GOAL OF THE EXERCISE:
Where in the entries below does "begun" appear? Copy every line that has it.

Collected data entries:
##############################

/-! ### endLanes -/

@[simp] theorem Ctx.endLanes_status (x : Ctx) (m : W32) : (x.endLanes m).status = x.status := rfl
@[simp] theorem Ctx.endLanes_snap (x : Ctx) (m : W32) : (x.endLanes m).snap = x.snap := rfl
@[simp] theorem Ctx.endLanes_snapBudget (x : Ctx) (m : W32) : (x.endLanes m).snapBudget = x.snapBudget := rfl
@[simp] theorem Ctx.endLanes_hdrs (x : Ctx) (m : W32) : (x.endLanes m).hdrs = x.hdrs := rfl
@[simp] theorem Ctx.endLanes_setSize (x : Ctx) (m : W32) : (x.endLanes m).setSize = x.setSize := rfl
@[simp] theorem Ctx.endLanes_entry (x : Ctx) (m : W32) : (x.endLanes m).entry = x.entry := rfl
@[simp] theorem Ctx.endLanes_cls (x : Ctx) (m : W32) : (x.endLanes m).cls = x.cls := rfl
@[simp] theorem Ctx.endLanes_slackNs (x : Ctx) (m : W32) : (x.endLanes m).slackNs = x.slackNs := rfl
@[simp] theorem Ctx.endLanes_priv (x : Ctx) (m : W32) : (x.endLanes m).priv = x.priv := rfl
@[simp] theorem Ctx.endLanes_cores (x : Ctx) (m : W32) : (x.endLanes m).cores = x.cores := rfl
@[simp] theorem Ctx.endLanes_first (x : Ctx) (m : W32) : (x.endLanes m).first = x.first := rfl
@[simp] theorem Ctx.endLanes_trigger (x : Ctx) (m : W32) : (x.endLanes m).trigger = x.trigger := rfl
@[simp] theorem Ctx.endLanes_budget (x : Ctx) (m : W32) : (x.endLanes m).budget = x.budget := rfl
@[simp] theorem Ctx.endLanes_fullBudget (x : Ctx) (m : W32) : (x.endLanes m).fullBudget = x.fullBudget := rfl
@[simp] theorem Ctx.endLanes_fpctl (x : Ctx) (m : W32) : (x.endLanes m).fpctl = x.fpctl := rfl
@[simp] theorem Ctx.endLanes_fpflags (x : Ctx) (m : W32) : (x.endLanes m).fpflags = x.fpflags := rfl
@[simp] theorem Ctx.endLanes_qcfg (x : Ctx) (m : W32) : (x.endLanes m).qcfg = x.qcfg := rfl
@[simp] theorem Ctx.endLanes_trap (x : Ctx) (m : W32) : (x.endLanes m).trap = x.trap := rfl
@[simp] theorem Ctx.endLanes_qs (x : Ctx) (m : W32) : (x.endLanes m).qs = x.qs := rfl
@[simp] theorem Ctx.endLanes_eps (x : Ctx) (m : W32) : (x.endLanes m).eps = x.eps := rfl
@[simp] theorem Ctx.endLanes_held (x : Ctx) (m : W32) : (x.endLanes m).held = x.held := rfl
@[simp] theorem Ctx.endLanes_released (x : Ctx) (m : W32) : (x.endLanes m).released = x.released := rfl
@[simp] theorem Ctx.endLanes_out (x : Ctx) (m : W32) : (x.endLanes m).out = x.out := rfl
@[simp] theorem Ctx.endLanes_sent (x : Ctx) (m : W32) : (x.endLanes m).sent = x.sent := rfl
@[simp] theorem Ctx.endLanes_acquires (x : Ctx) (m : W32) : (x.endLanes m).acquires = x.acquires := rfl
@[simp] theorem Ctx.endLanes_journal (x : Ctx) (m : W32) : (x.endLanes m).journal = x.journal := rfl
@[simp] theorem Ctx.endLanes_tw (x : Ctx) (m : W32) : (x.endLanes m).tw = x.tw := rfl
@[simp] theorem Ctx.endLanes_started (x : Ctx) (m : W32) : (x.endLanes m).started = x.started := rfl
@[simp] theorem Ctx.endLanes_latched (x : Ctx) (m : W32) : (x.endLanes m).latched = x.latched := rfl
@[simp] theorem Ctx.endLanes_latchCount (x : Ctx) (m : W32) : (x.endLanes m).latchCount = x.latchCount := rfl
@[simp] theorem Ctx.endLanes_wait (x : Ctx) (m : W32) : (x.endLanes m).wait = x.wait := rfl
@[simp] theorem Ctx.endLanes_fork (x : Ctx) (m : W32) : (x.endLanes m).fork = x.fork := rfl
@[simp] theorem Ctx.endLanes_once (x : Ctx) (m : W32) : (x.endLanes m).once = x.once := rfl
@[simp] theorem Ctx.endLanes_incsAwaited (x : Ctx) (m : W32) : (x.endLanes m).incsAwaited = x.incsAwaited := rfl
@[simp] theorem Ctx.endLanes_stopNext (x : Ctx) (m : W32) : (x.endLanes m).stopNext = x.stopNext := rfl
@[simp] theorem Ctx.endLanes_spared (x : Ctx) (m : W32) : (x.endLanes m).spared = x.spared := rfl
@[simp] theorem Ctx.endLanes_deps (x : Ctx) (m : W32) : (x.endLanes m).deps = x.deps := rfl
@[simp] theorem Ctx.endLanes_lastTbc (x : Ctx) (m : W32) : (x.endLanes m).lastTbc = x.lastTbc := rfl
@[simp] theorem Ctx.endLanes_lastPc (x : Ctx) (m : W32) : (x.endLanes m).lastPc = x.lastPc := rfl
@[simp] theorem Ctx.endLanes_ran (x : Ctx) (m : W32) : (x.endLanes m).ran = x.ran := rfl
@[simp] theorem Ctx.endLanes_begun (x : Ctx) (m : W32) : (x.endLanes m).begun = x.begun := rfl
@[simp] theorem Ctx.endLanes_act (x : Ctx) (m : W32) : (x.endLanes m).act = x.act := rfl
@[simp] theorem Ctx.endLanes_r_v (x : Ctx) (m : W32) : (x.endLanes m).r.v = x.r.v := rfl
@[simp] theorem Ctx.endLanes_r_s (x : Ctx) (m : W32) : (x.endLanes m).r.s = x.r.s := rfl
@[simp] theorem Ctx.endLanes_r_p (x : Ctx) (m : W32) : (x.endLanes m).r.p = x.r.p := rfl
@[simp] theorem Ctx.endLanes_r_k (x : Ctx) (m : W32) : (x.endLanes m).r.k = x.r.k := rfl
@[simp] theorem Ctx.endLanes_r_loops (x : Ctx) (m : W32) : (x.endLanes m).r.loops = x.r.loops := rfl
@[simp] theorem Ctx.endLanes_r_pc (x : Ctx) (m : W32) : (x.endLanes m).r.pc = x.r.pc := rfl
@[simp] theorem Ctx.endLanes_r_pastEnd (x : Ctx) (m : W32) : (x.endLanes m).r.pastEnd = x.r.pastEnd := rfl
@[simp] theorem Ctx.endLanes_r_binds (x : Ctx) (m : W32) : (x.endLanes m).r.binds = x.r.binds := rfl
@[simp] theorem Ctx.endLanes_r_arrs (x : Ctx) (m : W32) : (x.endLanes m).r.arrs = x.r.arrs := rfl
@[simp] theorem Ctx.endLanes_r_steps (x : Ctx) (m : W32) : (x.endLanes m).r.steps = x.r.steps := rfl

/-! ### hold -/

@[simp] theorem Ctx.hold_status (x : Ctx) (l : List Send) : (x.hold l).status = x.status := rfl
@[simp] theorem Ctx.hold_r (x : Ctx) (l : List Send) : (x.hold l).r = x.r := rfl
@[simp] theorem Ctx.hold_snap (x : Ctx) (l : List Send) : (x.hold l).snap = x.snap := rfl
@[simp] theorem Ctx.hold_snapBudget (x : Ctx) (l : List Send) : (x.hold l).snapBudget = x.snapBudget := rfl
@[simp] theorem Ctx.hold_hdrs (x : Ctx) (l : List Send) : (x.hold l).hdrs = x.hdrs := rfl
@[simp] theorem Ctx.hold_setSize (x : Ctx) (l : List Send) : (x.hold l).setSize = x.setSize := rfl
@[simp] theorem Ctx.hold_entry (x : Ctx) (l : List Send) : (x.hold l).entry = x.entry := rfl
@[simp] theorem Ctx.hold_cls (x : Ctx) (l : List Send) : (x.hold l).cls = x.cls := rfl
@[simp] theorem Ctx.hold_slackNs (x : Ctx) (l : List Send) : (x.hold l).slackNs = x.slackNs := rfl
@[simp] theorem Ctx.hold_priv (x : Ctx) (l : List Send) : (x.hold l).priv = x.priv := rfl
@[simp] theorem Ctx.hold_cores (x : Ctx) (l : List Send) : (x.hold l).cores = x.cores := rfl
@[simp] theorem Ctx.hold_first (x : Ctx) (l : List Send) : (x.hold l).first = x.first := rfl
@[simp] theorem Ctx.hold_trigger (x : Ctx) (l : List Send) : (x.hold l).trigger = x.trigger := rfl
@[simp] theorem Ctx.hold_budget (x : Ctx) (l : List Send) : (x.hold l).budget = x.budget := rfl
@[simp] theorem Ctx.hold_fullBudget (x : Ctx) (l : List Send) : (x.hold l).fullBudget = x.fullBudget := rfl
@[simp] theorem Ctx.hold_fpctl (x : Ctx) (l : List Send) : (x.hold l).fpctl = x.fpctl := rfl
@[simp] theorem Ctx.hold_fpflags (x : Ctx) (l : List Send) : (x.hold l).fpflags = x.fpflags := rfl
@[simp] theorem Ctx.hold_qcfg (x : Ctx) (l : List Send) : (x.hold l).qcfg = x.qcfg := rfl
@[simp] theorem Ctx.hold_trap (x : Ctx) (l : List Send) : (x.hold l).trap = x.trap := rfl
@[simp] theorem Ctx.hold_qs (x : Ctx) (l : List Send) : (x.hold l).qs = x.qs := rfl
@[simp] theorem Ctx.hold_eps (x : Ctx) (l : List Send) : (x.hold l).eps = x.eps := rfl
@[simp] theorem Ctx.hold_released (x : Ctx) (l : List Send) : (x.hold l).released = x.released := rfl
@[simp] theorem Ctx.hold_out (x : Ctx) (l : List Send) : (x.hold l).out = x.out := rfl
@[simp] theorem Ctx.hold_sent (x : Ctx) (l : List Send) : (x.hold l).sent = x.sent := rfl
@[simp] theorem Ctx.hold_acquires (x : Ctx) (l : List Send) : (x.hold l).acquires = x.acquires := rfl
@[simp] theorem Ctx.hold_journal (x : Ctx) (l : List Send) : (x.hold l).journal = x.journal := rfl
@[simp] theorem Ctx.hold_tw (x : Ctx) (l : List Send) : (x.hold l).tw = x.tw := rfl
@[simp] theorem Ctx.hold_started (x : Ctx) (l : List Send) : (x.hold l).started = x.started := rfl
@[simp] theorem Ctx.hold_latched (x : Ctx) (l : List Send) : (x.hold l).latched = x.latched := rfl
@[simp] theorem Ctx.hold_latchCount (x : Ctx) (l : List Send) : (x.hold l).latchCount = x.latchCount := rfl
@[simp] theorem Ctx.hold_wait (x : Ctx) (l : List Send) : (x.hold l).wait = x.wait := rfl
@[simp] theorem Ctx.hold_fork (x : Ctx) (l : List Send) : (x.hold l).fork = x.fork := rfl
@[simp] theorem Ctx.hold_once (x : Ctx) (l : List Send) : (x.hold l).once = x.once := rfl
@[simp] theorem Ctx.hold_incsAwaited (x : Ctx) (l : List Send) : (x.hold l).incsAwaited = x.incsAwaited := rfl
@[simp] theorem Ctx.hold_stopNext (x : Ctx) (l : List Send) : (x.hold l).stopNext = x.stopNext := rfl
@[simp] theorem Ctx.hold_spared (x : Ctx) (l : List Send) : (x.hold l).spared = x.spared := rfl
@[simp] theorem Ctx.hold_deps (x : Ctx) (l : List Send) : (x.hold l).deps = x.deps := rfl
@[simp] theorem Ctx.hold_lastTbc (x : Ctx) (l : List Send) : (x.hold l).lastTbc = x.lastTbc := rfl
@[simp] theorem Ctx.hold_lastPc (x : Ctx) (l : List Send) : (x.hold l).lastPc = x.lastPc := rfl
@[simp] theorem Ctx.hold_ran (x : Ctx) (l : List Send) : (x.hold l).ran = x.ran := rfl
@[simp] theorem Ctx.hold_begun (x : Ctx) (l : List Send) : (x.hold l).begun = x.begun := rfl
@[simp] theorem Ctx.hold_act (x : Ctx) (l : List Send) : (x.hold l).act = x.act := rfl

/-! ### Registers read back -/

@[simp] theorem lane_mkLanes (f : Nat → W32) {L : Nat} (h : L < 32) : lane (mkLanes f) L = f L := by
  simp [lane, mkLanes, h]

@[simp] theorem Ctx.s_zero (x : Ctx) : x.s 0 = 0 := rfl
@[simp] theorem Ctx.p_seven (x : Ctx) : x.p 7 = 0xFFFFFFFF := rfl
@[simp] theorem Ctx.k_seven (x : Ctx) : x.k 7 = true := rfl

/-- The active lanes of a lane register take the new element, the others keep theirs. -/
theorem Ctx.vl_setV (x : Ctx) (r : Nat) (m : W32) (f : Nat → W32) {L : Nat} (h : L < 32) :
    (x.setV r m f).vl r L = if m.getLsbD L then f L else x.vl r L := by
  simp only [Ctx.vl, Ctx.v, Ctx.setV, tget_tset]
  rw [lane_mkLanes _ h]
@[simp] theorem Ctx.v_setV_ne (x : Ctx) {r q : Nat} (m : W32) (f : Nat → W32) (h : q ≠ r) : (x.setV r m f).v q = x.v q := by
  simp [Ctx.v, Ctx.setV, h]
@[simp] theorem Ctx.vl_setV_ne (x : Ctx) {r q : Nat} (m : W32) (f : Nat → W32) (L : Nat) (h : q ≠ r) :
    (x.setV r m f).vl q L = x.vl q L := by
  simp [Ctx.vl, h]

@[simp] theorem Ctx.v_setVp_ne (x : Ctx) {r q : Nat} (m : W32) (f : Nat → W64) (h : q ≠ r) (h' : q ≠ r + 1) :
    (x.setVp r m f).v q = x.v q := by
  simp [Ctx.setVp, h, h']

/-- The pair of an active lane takes the new value. -/
theorem Ctx.vp_setVp (x : Ctx) (r : Nat) (m : W32) (f : Nat → W64) {L : Nat} (h : L < 32) (hm : m.getLsbD L = true) :
    (x.setVp r m f).vp r L = f L := by
  have h1 : ((x.setVp r m f).vl (r + 1) L) = (f L).extractLsb' 32 32 := by
    rw [Ctx.setVp, Ctx.vl_setV _ _ _ _ h, if_pos hm]
  have h0 : ((x.setVp r m f).vl r L) = (f L).extractLsb' 0 32 := by
    rw [Ctx.setVp, Ctx.vl_setV_ne _ _ _ _ (by omega), Ctx.vl_setV _ _ _ _ h, if_pos hm]
  rw [Ctx.vp, h1, h0]
  ext i hi
  simp only [BitVec.getElem_append, BitVec.getElem_extractLsb']
  split
  · rw [Nat.zero_add, BitVec.getLsbD_eq_getElem (by omega)]
  · rw [BitVec.getLsbD_eq_getElem (by omega)]
    congr 1
    omega

@[simp] theorem Ctx.s_setS (x : Ctx) {r : Nat} (y : W64) (h : r ≠ 0) : (x.setS r y).s r = y := by
  simp [Ctx.s, Ctx.setS, h]
@[simp] theorem Ctx.s_setS_ne (x : Ctx) {r q : Nat} (y : W64) (h : q ≠ r) : (x.setS r y).s q = x.s q := by
  unfold Ctx.s Ctx.setS
  split
  · rfl
  · split
    · rfl
    · simp [h]
@[simp] theorem Ctx.setS_zero (x : Ctx) (y : W64) : x.setS 0 y = x := rfl

theorem Ctx.p_setP (x : Ctx) {r : Nat} (m y : W32) (h : r ≠ 7) : (x.setP r m y).p r = (x.p r &&& ~~~m) ||| (y &&& m) := by
  simp [Ctx.p, Ctx.setP, h]
@[simp] theorem Ctx.p_setP_ne (x : Ctx) {r q : Nat} (m y : W32) (h : q ≠ r) : (x.setP r m y).p q = x.p q := by
  unfold Ctx.p Ctx.setP
  split
  · rfl
  · split
    · rfl
    · simp [h]
@[simp] theorem Ctx.setP_seven (x : Ctx) (m y : W32) : x.setP 7 m y = x := rfl

@[simp] theorem Ctx.k_setK (x : Ctx) {r : Nat} (y : Bool) (h : r ≠ 7) : (x.setK r y).k r = y := by
  simp [Ctx.k, Ctx.setK, h]
@[simp] theorem Ctx.k_setK_ne (x : Ctx) {r q : Nat} (y : Bool) (h : q ≠ r) : (x.setK r y).k q = x.k q := by
  unfold Ctx.k Ctx.setK
  split
  · rfl
  · split
    · rfl
    · simp [h]
@[simp] theorem Ctx.setK_seven (x : Ctx) (y : Bool) : x.setK 7 y = x := rfl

##############################

EXERCISE ANSWER:
@[simp] theorem Ctx.endLanes_begun (x : Ctx) (m : W32) : (x.endLanes m).begun = x.begun := rfl
@[simp] theorem Ctx.hold_begun (x : Ctx) (l : List Send) : (x.hold l).begun = x.begun := rfl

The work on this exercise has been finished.